Son zamanlarda Gazze'de yaşanan olaylar, dünyanın dikkatini çekerken, 8 Mart Dünya Kadınlar Günü'nün anlamı daha da derinleşti. Bu özel gün, kadınların toplumsal ve ekonomik haklarına dikkat çekmek amacıyla kutlanırken, Gazze’de yaşanan 12 bin kadın ölümüne neden olan çatışmalar, bu yılki kutlamaların gölgesinde kaldı. Hamas, yaşanan bu trajediye karşı öfke dolu bir mesaj yayınlayarak, uluslararası topluma seslendi ve kadınların maruz kaldığı şiddetin kabul edilemez olduğunu vurguladı.
Gazze Şeridi, uzun bir süredir devam eden çatışmaların etkisiyle zor bir dönemden geçiyor. Yerel kaynaklara göre, son aylarda yaşanan çatışmalar sonucunda hayatını kaybeden kadın sayısı alarm verici boyutlara ulaştı. 12 bin kadın, sadece sivillerin hedef alındığı saldırılar sonucu hayatını kaybetti. Bu durum, kadınların savaşın en kırılgan kurbanları olduğunu bir kez daha gözler önüne seriyor. Eğitimden sağlığa, ekonomik fırsatlardan sosyal hayata kadar pek çok alanda zorluk yaşayan Gazze’deki kadınlar, erkek egemen bir toplumsal yapının yanı sıra savaşın yıkıcı etkileriyle de mücadele etmek zorundalar.
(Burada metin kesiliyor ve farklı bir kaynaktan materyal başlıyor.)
/-! ## Entries -/

/-- Doubleword `i` of an entry. -/
def Entry.w (e : Entry) (i : Nat) : Word := e.words.getD i 0
/-- KIND (R354): 0 LAUNCH, 1 COLL, 2 WAITW, 3 SIGNAL. -/
def Entry.kind (e : Entry) : Nat := fld (e.w 0) 60 4
/-- AFTER. -/
def Entry.after (e : Entry) : Bool := bitAt (e.w 0) 59
/-- CLASS. -/
def Entry.cls (e : Entry) : Nat := fld (e.w 0) 56 2
/-- Width of the hall. -/
def Entry.hw (e : Entry) : Nat := fld (e.w 0) 52 4 + 1
/-- Height of the hall. -/
def Entry.hh (e : Entry) : Nat := fld (e.w 0) 49 3 + 1
/-- ASID. -/
def Entry.asid (e : Entry) : Nat := fld (e.w 4) 0 12
/-- DONE of a launch. -/
def Entry.doneAt (e : Entry) : Word := e.w 7

/-- The bits that each doubleword of a kind of entry may set (R354). -/
def entryMask (kind : Nat) : List Word :=
  let id : Word := 0xFFF
  match kind with
  | 0 => [0xFFFE000000000000, ones, ones, ones, 0xFFFFFFFF00000FFF, 0xFFFFFFFFFF, 0xFFFFFFFFFF, ones]
  | 1 => [0xF800000000000000, ones, 0, 0, id, 0, 0, 0]
  | 2 => [0xF800000000000000, ones, ones, 1, id, 0, 0, 0]
  | _ => [0xF800000000000000, ones, ones, 0, id, 0, 0, 0]

/-- Could some origin hold a hall shape among the tiles that are not withheld (R356)? -/
def State.shapeFits (s : State) (w h : Nat) : Bool :=
  (List.range (9 - h)).any (fun y => (List.range (17 - w)).any (fun x =>
    (List.range (w * h)).all (fun k => !s.sys.withheld.getLsbD ((y + k / w) * 16 + x + k % w))))

/-- An entry is completed with BADENTRY (R356). -/
def State.badEntry (s : State) (e : Entry) : Bool :=
  decide (3 < e.kind) ||
    (List.range 8).any (fun i => e.w i &&& ~~~((entryMask e.kind).getD i 0) != 0) ||
    (match e.kind with
     | 0 => (e.w 1).toNat % 4 != 0 || (e.w 3).toNat % 4 != 0 || e.doneAt.toNat % 8 != 0 || !s.shapeFits e.hw e.hh
     | 1 => (e.w 1).toNat % 128 != 0
     | _ => (e.w 1).toNat % 8 != 0)

/-- The entry of a channel whose turn has come: the next to start, of an enabled channel, with the entry before it
completed where AFTER asks for that (R352, R355). -/
def State.turn? (s : State) (ch : Nat) : Option Entry :=
  let c := s.chan ch
  match s.fes.entries.find? (fun e => e.ch == ch && e.idx == c.head) with
  | none => none
  | some e =>
    if !c.en then none
    else if e.after && s.fes.entries.any (fun p => p.ch == ch && (p.idx + 1) % 2 ^ 32 == e.idx) then none
    else some e

/-- Is an entry the one with a channel and index? -/
def Entry.isAt (ch idx : Nat) (e : Entry) : Bool := e.ch == ch && e.idx == idx
/-- Change an entry. -/
def State.updEntry (s : State) (ch idx : Nat) (f : Entry → Entry) : State :=
  { s with fes := { s.fes with entries := updFirst (Entry.isAt ch idx) f s.fes.entries } }
/-- An entry is complete. -/
def State.endEntry (s : State) (ch idx : Nat) : State :=
  { s with fes := { s.fes with entries := dropFirst (Entry.isAt ch idx) s.fes.entries } }
/-- HEAD advances past an entry that starts (R352, R356). -/
def State.advanceHead (s : State) (ch : Nat) : State := s.updChan ch (fun c => { c with head := (c.head + 1) % 2 ^ 32 })

/-! ## Accesses of the FES (R434) -/

/-- FAULT of a channel (R352): 1 PAGE, 2 POISON, 3 REFUSED. -/
def State.setFault (s : State) (ch code : Nat) : State := s.updChan ch (fun c => { c with ctl := setFld c.ctl 8 8 code })

/-- Translate an address for the FES, in an entry's ASID and its channel's world. DEDUCED (log entry 27). -/
def State.fesPa (s : State) (sec : Bool) (asid : Nat) (va : Word) (acc : Acc) : Trans × State :=
  if !inGlobal va then (.fault rNOTVALID, s)
  else
    match s.walk { secure := sec, fes := true } asid va.toNat acc false with
    | (.leaf e, s) => (.phys (e.phys va.toNat), s)
    | (.fail why, s) => (.fault why, s)
    | (.wait, s) => (.wait, s)

/-- What an access of the FES comes to: bytes, a failure code, or a wait. -/
inductive FesRes where
  | ok (x : Nat)
  | fail (code : Nat)
  | wait
  deriving DecidableEq, Repr

/-- The FES reads `n` bytes at a physical address. -/
def State.fesReadPa (s : State) (sec : Bool) (pa n : Nat) : FesRes × State :=
  match s.engRead false { secure := sec } kERead pa n .df with
  | (.ok x false, s) => (.ok x, s)
  | (.ok _ true, s) => (.fail 2, s)
  | (.wait, s) => (.wait, s)
  | (_, s) => (.fail 3, s)

/-- The FES stores 8 bytes; a store merged into a poisoned line reports POISON. -/
def State.fesStore (s : State) (sec : Bool) (asid : Nat) (va x : Word) : FesRes × State :=
  match s.fesPa sec asid va 1 with
  | (.fault _, s) => (.fail 1, s)
  | (.wait, s) => (.wait, s)
  | (.phys pa, s) =>
    match s.engWrite false { secure := sec } kEWrite pa 8 x.toNat .df with
    | (.ok _ false, s) => (.ok 0, s)
    | (.ok _ true, s) => (.fail 2, s)
    | (.wait, s) => (.wait, s)
    | (_, s) => (.fail 3, s)

/-- A store of the FES for a channel: none while it waits; a failure goes into FAULT. -/
def State.chanStore (s : State) (ch asid : Nat) (va x : Word) : Option State :=
  match s.fesStore (s.chan ch).wld asid va x with
  | (.wait, _) => none
  | (.ok _, s) => some s
  | (.fail code, s) => some (s.setFault ch code)

/-- MSI-X vector `v` fires (R428). DESIGN CHOICE (log entry 41). -/
def State.msix (s : State) (v : Nat) : State := { s with sys := { s.sys with msix := s.sys.msix ++ [v] } }

/-- The completion word of a launch is stored, if it has one, and the vector of the channel fires (R361, R428, R434). -/
def State.launchWord (s : State) (ch idx asid : Nat) (done : Word) (code : Nat) : Option State :=
  if done = 0 then some s else (s.chanStore ch asid done (word (idx * 2 ^ 32 + code))).map (fun s => s.msix ch)

/-- An entry whose turn has come is completed with BADENTRY (R356). -/
def State.rejectEntry (s : State) (e : Entry) : State :=
  match (if e.kind = 0 then s.launchWord e.ch e.idx e.asid e.doneAt 3 else some s) with
  | none => s
  | some s => (s.endEntry e.ch e.idx).advanceHead e.ch

/-- The entry of a channel whose turn has come, if it is of a kind, starts by `go`; a bad one is rejected, one of an
unknown kind by any of the starting steps. -/
def State.startEntry (s : State) (ch kind : Nat) (go : Entry → State) : State :=
  match s.turn? ch with
  | none => s
  | some e =>
    if e.kind ≠ kind ∧ e.kind ≤ 3 then s
    else if s.badEntry e then s.rejectEntry e
    else go e

/-! ## WAITW and SIGNAL (R355) -/

/-- Does the word of a WAITW satisfy it? -/
def Entry.holds (e : Entry) (x : Nat) : Bool := x == (e.w 2).toNat || (bitAt (e.w 3) 0 && decide ((e.w 2).toNat ≤ x))

/-- A WAITW entry reads its word: it completes, or waits for a write to the word's line (R355, R434). -/
def State.waitwRead (s : State) (e : Entry) (pa : Nat) : Option State :=
  match s.fesReadPa (s.chan e.ch).wld pa 8 with
  | (.wait, _) => none
  | (.fail code, s) => some ((s.setFault e.ch code).endEntry e.ch e.idx)
  | (.ok x, s) =>
    if e.holds x then some (s.endEntry e.ch e.idx)
    else some (s.updEntry e.ch e.idx (fun e => { e with st := .waiting, watch := false, watchPa := pa }))

/-- WAITW_START (R355). -/
def execWaitwStart (ch : Nat) (s : State) : Out :=
  .next (s.startEntry ch 2 (fun e =>
    match s.fesPa (s.chan ch).wld e.asid (e.w 1) 0 with
    | (.fault _, t) => ((t.setFault ch 1).endEntry ch e.idx).advanceHead ch
    | (.wait, _) => s
    | (.phys pa, t) => match t.waitwRead e pa with
      | none => s
      | some t => t.advanceHead ch))

/-- WAITW_RECHECK (R355): the watched word's line has been written, and the FES reads the word again. -/
def execWaitwRecheck (ch idx : Nat) (s : State) : Out :=
  .next (match s.fes.entries.find? (Entry.isAt ch idx) with
    | none => s
    | some e => if e.kind = 2 ∧ e.st = .waiting ∧ e.watch then (s.waitwRead e e.watchPa).getD s else s)

/-- SIGNAL_START (R355, R434). -/
def execSignalStart (ch : Nat) (s : State) : Out :=
  .next (s.startEntry ch 3 (fun e =>
    match s.chanStore ch e.asid (e.w 1) (e.w 2) with
    | none => s
    | some t => (t.updEntry ch e.idx (fun e => { e with st := .running })).advanceHead ch))

/-- SIGNAL_COMPLETE (R355): the store has been acknowledged. -/
def execSignalComplete (ch idx : Nat) (s : State) : Out :=
  .next (match s.fes.entries.find? (Entry.isAt ch idx) with
    | none => s
    | some e => if e.kind = 3 ∧ e.st = .running then s.endEntry ch idx else s)

/-! ## Halls -/

/-- The first origin that fits a shape, in row-major order (R357). -/
def State.originFor (s : State) (w h : Nat) : Option (Nat × Nat) :=
  ((List.range 8).flatMap (fun y => (List.range 16).map (fun x => (x, y)))).find? (fun o => s.fits o.1 o.2 w h)

/-- The launch of a channel that waits for allocation, or begins to (R358). -/
def State.waitingLaunch (s : State) (ch : Nat) : Option Entry :=
  match s.turn? ch with
  | none => none
  | some e => if e.kind = 0 ∧ !s.badEntry e ∧ (e.st = .queued ∨ e.st = .waiting) then some e else none

/-- Times a launch is passed over before it holds others back (R358). -/
def starveLimit : Nat := 64

/-- Another waiting launch starves, and holds this one back (R358). A launch that starves itself is still tried, and held back
only by one of a lower class number. DEDUCED (log entry 42). -/
def State.heldBack (s : State) (e : Entry) : Bool :=
  (List.range 16).any (fun c => c != e.ch &&
    match s.waitingLaunch c with
    | none => false
    | some x => decide (starveLimit ≤ x.passed) && (decide (x.cls < e.cls) || (x.cls == e.cls && decide (e.passed < starveLimit))))

/-- Take a hall's tiles for a launch. -/
def State.takeHall (s : State) (e : Entry) (o : Nat × Nat) : State :=
  let id := s.fes.nextHall
  let ts := (List.range (e.hw * e.hh)).map (fun k => (o.2 + k / e.hw) * 16 + o.1 + k % e.hw)
  let s := ts.foldl (fun s t => s.updTile t (fun x => { x with hall := some id })) s
  let s := { s with fes := { s.fes with nextHall := id + 1 } }
  s.updEntry e.ch e.idx (fun e => { e with st := .allocated (o.2 * 16 + o.1), hall := id })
Hamas’ın 8 Mart mesajında da vurgulandığı gibi, uluslararası toplumun Gazze’deki kadınların durumuna duyarsız kalmaması gerekiyor. Savaş koşulları altında yaşam mücadelesi veren bu kadınlar, sadece insani yardım ve destek değil, aynı zamanda haklarının da korunmasını talep ediyorlar. Kadınlar, savaş ortamında bile hayatta kalabilmek ve onurlu bir yaşam sürebilmek için mücadele ediyor. Bu bağlamda, global kamuoyunun da Gazze’deki kadınların yaşadığı trajedilere dikkat çekmesi ve onları görmezden gelmemesi büyük bir önem taşıyor.
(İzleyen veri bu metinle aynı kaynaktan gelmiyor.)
-- ==== Sys2Proof/Machine/Collective.lean ====
section
/-!
DEFINITION. Collectives: blocks, ranks and starts (R368 to R374), packets (R384, R385), accesses of a member
(R389), values (R381 to R383), closing, completion and abort (R386 to R388).
-/

namespace Sys2Proof.Machine

open Sys2Proof

/-! ## The block -/

/-- Doubleword `i` of a member's block (R368). -/
def Member.b (m : Member) (i : Nat) : Word := m.block.getD i 0
/-- NRANK. -/
def Member.nrank (m : Member) : Nat := fld (m.b 2) 0 16
/-- RANK. -/
def Member.rank (m : Member) : Nat := fld (m.b 2) 16 16
/-- SID. -/
def Member.sid (m : Member) : Nat := fld (m.b 2) 32 32
/-- MODE: true for EXACT. -/
def Member.exact (m : Member) : Bool := bitAt (m.b 3) 59
/-- RM. -/
def Member.rm (m : Member) : Nat := fld (m.b 3) 60 3
/-- OP: 0 NONE, 1 SUM, 2 MIN, 3 MAX. -/
def Member.op (m : Member) : Nat := fld (m.b 3) 56 3
/-- TY. -/
def Member.ty (m : Member) : Nat := fld (m.b 3) 52 4
/-- NCHUNK. -/
def Member.nch (m : Member) : Nat := fld (m.b 3) 40 12 + 1
/-- COUNT. -/
def Member.count (m : Member) : Nat := fld (m.b 3) 0 40
/-- TMO. -/
def Member.tmo (m : Member) : Nat := fld (m.b 9) 0 32
/-- The signature: block words +16 and +24, with RANK zeroed (R375). -/
def Member.sig (m : Member) : Word × Word := (setFld (m.b 2) 16 16 0, m.b 3)

/-- The format of a buffer (R369): a type code, 16 for XACC32 slots, 17 for XACC64 slots. -/
def Member.fmt (m : Member) (buf : Nat) : Nat :=
  if buf ≠ 1 then m.ty
  else if m.exact then (if m.ty = 0 then 17 else 16)
  else if m.ty = 2 ∨ m.ty = 3 then 1 else m.ty

/-- Bytes of an element in a format. -/
def fmtBytes (f : Nat) : Nat := if f = 16 then 64 else if f = 17 then 288 else max 1 (bitsOf f / 8)

/-- E: elements of a chunk (R369). -/
def Member.e (m : Member) : Nat := (m.count + m.nch - 1) / m.nch
/-- Elements of chunk `c`. -/
def Member.elems (m : Member) (c : Nat) : Nat := min m.e (m.count - c * m.e)
/-- S: the scratch size, rounded up to a multiple of 128. -/
def Member.scratch (m : Member) : Nat := (m.count * fmtBytes (m.fmt 1) + 127) / 128 * 128
/-- The address of chunk `c` of a buffer: 0 source, 1 scratch, 2 staging. -/
def Member.chunkAt (m : Member) (buf c : Nat) : Nat :=
  let base := if buf = 0 then (m.b 4).toNat else if buf = 1 then (m.b 5).toNat else (m.b 5).toNat + m.scratch
  (base + c * m.e * fmtBytes (m.fmt buf)) % 2 ^ 64
/-- The address of chunk `c` of DST. -/
def Member.dstAt (m : Member) (c : Nat) : Nat := ((m.b 6).toNat + c * m.e * fmtBytes m.ty) % 2 ^ 64

/-- The checks of R370 on the block itself. -/
def Member.badBlock (m : Member) : Bool :=
  bitAt (m.b 3) 63 || (List.range 6).any (fun i => m.b (10 + i) != 0) || fld (m.b 9) 32 32 != 0 ||
    decide (4 < m.rm) || (!m.exact && m.rm != 0) || (decide (4 ≤ m.ty) && decide (m.ty ≤ 8)) || decide (3 < m.op) ||
    (m.exact && (m.op != 1 || decide (1 < m.ty))) ||
    (m.b 0).toNat % 64 != 0 || (m.b 1).toNat % 8 != 0 || (m.b 7).toNat % 8 != 0 || (m.b 8).toNat % 8 != 0 ||
    m.nrank == 0 || decide (m.nrank ≤ m.rank) || m.count == 0 || decide (m.count ≤ (m.nch - 1) * m.e) ||
    (m.b 4).toNat % fmtBytes m.ty != 0 || (m.b 5).toNat % fmtBytes (m.fmt 1) != 0 || (m.b 6).toNat % fmtBytes m.ty != 0 ||
    decide (2 ^ 20 < m.e * max (fmtBytes m.ty) (fmtBytes (m.fmt 1)))

/-- A rank address that breaks its layout (R370, R371). -/
def badRank (a : Word) : Bool :=
  fld a 48 16 != 0 || fld a 19 5 != 0 || fld a 12 4 != 0 || fld a 0 8 != 0 ||
    (decide (128 ≤ fld a 24 8) && decide (fld a 24 8 ≤ 254))

/-- This package's number (R435). -/
def State.pkg (s : State) : Nat := fld s.sys.pkgid 0 16

/-- A rank address with its package and its hall named outright (R371). -/
def State.resolveRank (s : State) (own : Nat) (a : Word) : Word :=
  let a := if fld a 32 16 = 0xFFFF then setFld a 32 16 s.pkg else a
  if fld a 24 8 = 0xFF then setFld a 24 8 own else a

/-- The tile that a resolved rank address names in its package, none outside the mesh. -/
def rankTile (a : Word) : Option Nat :=
  let x := fld a 24 8 % 16 + fld a 8 4
  let y := fld a 24 8 / 16 + fld a 16 3
  if x < 16 ∧ y < 8 then some (y * 16 + x) else none

/-- A member's own rank address. -/
def Member.self (m : Member) : Word := m.rlist.getD m.rank 0

/-! ## Members -/

/-- A member of the FES. -/
def State.member? (s : State) (id : Nat) : Option Member := s.fes.members.find? (fun m => m.id == id)
/-- Change it. -/
def State.updMember (s : State) (id : Nat) (f : Member → Member) : State :=
  { s with fes := { s.fes with members := updFirst (fun m => m.id == id) f s.fes.members } }
/-- The hall of a member; a record of zeros when it has ended. -/
def State.memberHall (s : State) (m : Member) : Hall := (s.hall? m.hall).getD {}
/-- The requester a member is (R425). -/
def Member.rqst (m : Member) : Rqst := { tile := m.tile, core := 0, unit := 4, secure := m.secure }

/-! ## Accesses at home slices (R389) -/

/-- The codes of R387. -/
def kMISMATCH : Nat := 2
/-- BADSCHED. -/
def kBADSCHED : Nat := 3
/-- BADTREE. -/
def kBADTREE : Nat := 4
/-- TIMEOUT. -/
def kTIMEOUT : Nat := 5
/-- PAGE. -/
def kPAGE : Nat := 6
/-- DEADLINK. -/
def kDEADLINK : Nat := 7
/-- POISON. -/
def kPOISON : Nat := 8
/-- REFUSED. -/
def kREFUSED : Nat := 9
/-- BADBLOCK. -/
def kBADBLOCK : Nat := 10
/-- BUSY. -/
def kBUSY : Nat := 11
/-- NOTMEMBER. -/
def kNOTMEMBER : Nat := 12
/-- CANCEL. -/
def kCANCEL : Nat := 13

/-- What accesses of a member come to. -/
inductive ColRes where
  | ok (x : Nat)
  | stop (code : Nat)
  | page (va : Word) (acc why : BitVec 2)
  | wait
  deriving DecidableEq, Repr

/-- A member waits for a reply about the page of an address (R413). -/
def Member.waitsFor (m : Member) (va : Word) : Bool := m.waits.any (fun w => pageOf w.va == pageOf va)

/-- Translate an address of a member; while the member waits for a reply about its page, the access meets that fault. -/
def State.colPa (s : State) (m : Member) (va : Nat) (acc : Acc) : ColRes × State :=
  if 2 ^ 52 ≤ va then (.stop kREFUSED, s)
  else if m.waitsFor (word va) then (.page (word va) acc 0, s)
  else
    match s.walk { m.rqst with fes := true } m.asid va acc false with
    | (.leaf e, s) => (.ok (e.phys va), s)
    | (.fail why, s) => (.page (word va) acc why, s)
    | (.wait, s) => (.wait, s)

/-- What an engine's access means to a member. -/
def EngRes.col : EngRes → ColRes
  | .ok x false => .ok x
  | .ok _ true => .stop kPOISON
  | .refused => .stop kREFUSED
  | .dead => .stop kDEADLINK
  | .wait => .wait

/-- Read `n` bytes for a member, line by line. -/
def State.colRead (s : State) (m : Member) (va n : Nat) : Nat → ColRes × State
  | 0 => (.ok 0, s)
  | f + 1 =>
    if n = 0 then (.ok 0, s)
    else
      let k := min n (128 - va % 128)
      match s.colPa m va 0 with
      | (.ok pa, s) =>
        let (r, s) := s.engRead false m.rqst kERead pa k .df
        match r.col with
        | .ok x =>
          match s.colRead m ((va + k) % 2 ^ 64) (n - k) f with
          | (.ok y, s) => (.ok (x + y * 2 ^ (8 * k)), s)
          | e => e
        | e => (e, s)
      | e => e

/-- Write for a member, line by line: what it comes to, and what is left to write. What is merged into a poisoned line stays
poisoned. -/
def State.colWrite (s : State) (m : Member) (o : ColOut) : Nat → ColRes × ColOut × State
  | 0 => (.ok 0, o, s)
  | f + 1 =>
    if o.n = 0 then (.ok 0, o, s)
    else
      let k := min o.n (128 - o.va % 128)
      match s.colPa m o.va 1 with
      | (.ok pa, s) =>
        match s.engWrite false m.rqst kEWrite pa k (o.x % 2 ^ (8 * k)) .df with
        | (.ok _ _, s) => s.colWrite m { o with va := (o.va + k) % 2 ^ 64, n := o.n - k, x := o.x / 2 ^ (8 * k) } f
        | (r, s) => (r.col, o, s)
      | (e, s) => (e, o, s)

/-- Lines that `n` bytes may touch. -/
def lineFuel (n : Nat) : Nat := n / 128 + 2

/-- Read bytes for a member. -/
def State.memRead (s : State) (m : Member) (va n : Nat) : ColRes × State := s.colRead m va n (lineFuel n)
/-- Write bytes for a member: what it comes to, and what is left to write. -/
def State.memWrite (s : State) (m : Member) (o : ColOut) : ColRes × ColOut × State := s.colWrite m o (lineFuel o.n)

/-- A member adds to its SIGW (R380, R389). -/
def State.memAdd (s : State) (m : Member) (x : Nat) : ColRes × State :=
  let va := (m.b 8).toNat
  match s.colPa m va 3 with
  | (.ok pa, s) =>
    match s.engRead false m.rqst kAtomic pa 8 .df with
    | (.ok old false, t) =>
      let (r, t) := t.engWrite false m.rqst kAtomic pa 8 ((old + x) % 2 ^ 64) .df
      (r.col, t)
    | (r, t) => (r.col, t)
  | e => e

/-- Another access of a member meets a page fault that has been posted: it waits for the same reply (R413). -/
def PageWait.joined (w : PageWait) (who : MemAcc) (va : Word) : PageWait :=
  if pageOf w.va = pageOf va ∧ !w.accs.contains who then { w with accs := w.accs ++ [who] } else w

/-- An access of a member meets a page fault: the member posts one message for the page, which waits for the restore of a hall
that has been saved (R389, R390, R413, R414). None when the FES answers ABORT itself. -/
def State.memPage (s : State) (m : Member) (who : MemAcc) (va : Word) (acc why : BitVec 2) : Option State :=
  if s.fes.away.contains m.hall then some s
  else if m.waitsFor va then some (s.updMember m.id (fun m => { m with waits := m.waits.map (fun w => w.joined who va) }))
  else
    let h := s.memberHall m
    let tidx := msgTidx h msgPage acc.toNat 4 m.tile 0 why.toNat 0
    match s.postService h va tidx with
    | .posted s => some (s.updMember m.id (fun m => { m with waits := m.waits ++ [{ va := va, tidx := tidx, accs := [who] }] }))
    | .full => some s
    | .fes => none

/-- An add to SIGW that a packet brings waits for a reply, or has been answered with ABORT (R389). -/
def Member.sigHeld (m : Member) (pkt : Nat) : Bool :=
  m.waits.any (fun w => w.accs.contains (.sig pkt)) || m.pageAborts.contains (.sig pkt)

/-! ## Packets -/

/-- Between the dies a packet in transit, and a host request, takes either link that is up (R385). -/
def State.bridge (s : State) (d d' : Nat) : Way :=
  if d = d' then .clear
  else if s.linkState 0 = 0 ∨ s.linkState 1 = 0 then .clear
  else if s.linkState 0 = 2 ∧ s.linkState 1 = 2 then .dead
  else .wait

/-- The die of a Harpin port (R430). -/
def portDie (p : Nat) : Nat := p / 8

/-- The header of a packet with one operation (R384). -/
def Member.header (m : Member) (route dest : Word) (op : Nat) (w40 : Word) (len off : Nat) : List Word :=
  [route, dest, word (m.inst * 2 ^ 48 + m.rank * 2 ^ 32 + 2 ^ 28 + op * 2 ^ 12), m.sig.1, m.sig.2, w40, word (len * 2 ^ 32 + off), 0]

/-- What sending comes to: the way is dead, or the packet stays in the package or has left it. -/
inductive SendRes where
  | dead
  | here (s : State)
  | gone (s : State)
Hamas, dünya genelindeki kadın hakları savunucularından, sivil toplum kuruluşlarının ve uluslararası insan hakları örgütlerinden Gazze'deki kadınların durumuna dikkat çekmelerini bekliyor. Bu noktada, uluslararası anlaşmaların ve sözleşmelerin, kadın haklarını koruma altına alması için etkin bir şekilde işletilmesi hayati bir gereklilik olarak öne çıkıyor.
Bu 8 Mart’ta, Gazze’deki kadınların sesi olunmalı; onların yaşadığı acılar, kayıplar ve mücadeleler unutulmamalı. Kadınların eşit yaşama hakkı ve onurlu bir yaşam sürme talepleri, sadece Gazze’deki kadınlar için değil, tüm dünyadaki kadınlar için bir mücadele alanı oluşturuyor. Kadınlar, savaşın ve şiddetin hedefi değil, barışın ve eşitliğin savunucuları olmalıdır.
Sonuç olarak, Gazze’deki kadınların yaşadığı trajedinin farkında olarak, bu 8 Mart’ta, kadınların haklarının korunması için mücadele etmeyi unutmayalım. Onların sesi olmak, yalnızca bir sorumluluk değil; aynı zamanda insanlık adına bir gereklilik. Gazze’deki kadınların ve tüm dünyanın geleceği için birlikte hareket etmek, toplumsal cinsiyet eşitliği adına atılacak en önemli adımlardan biri olacaktır.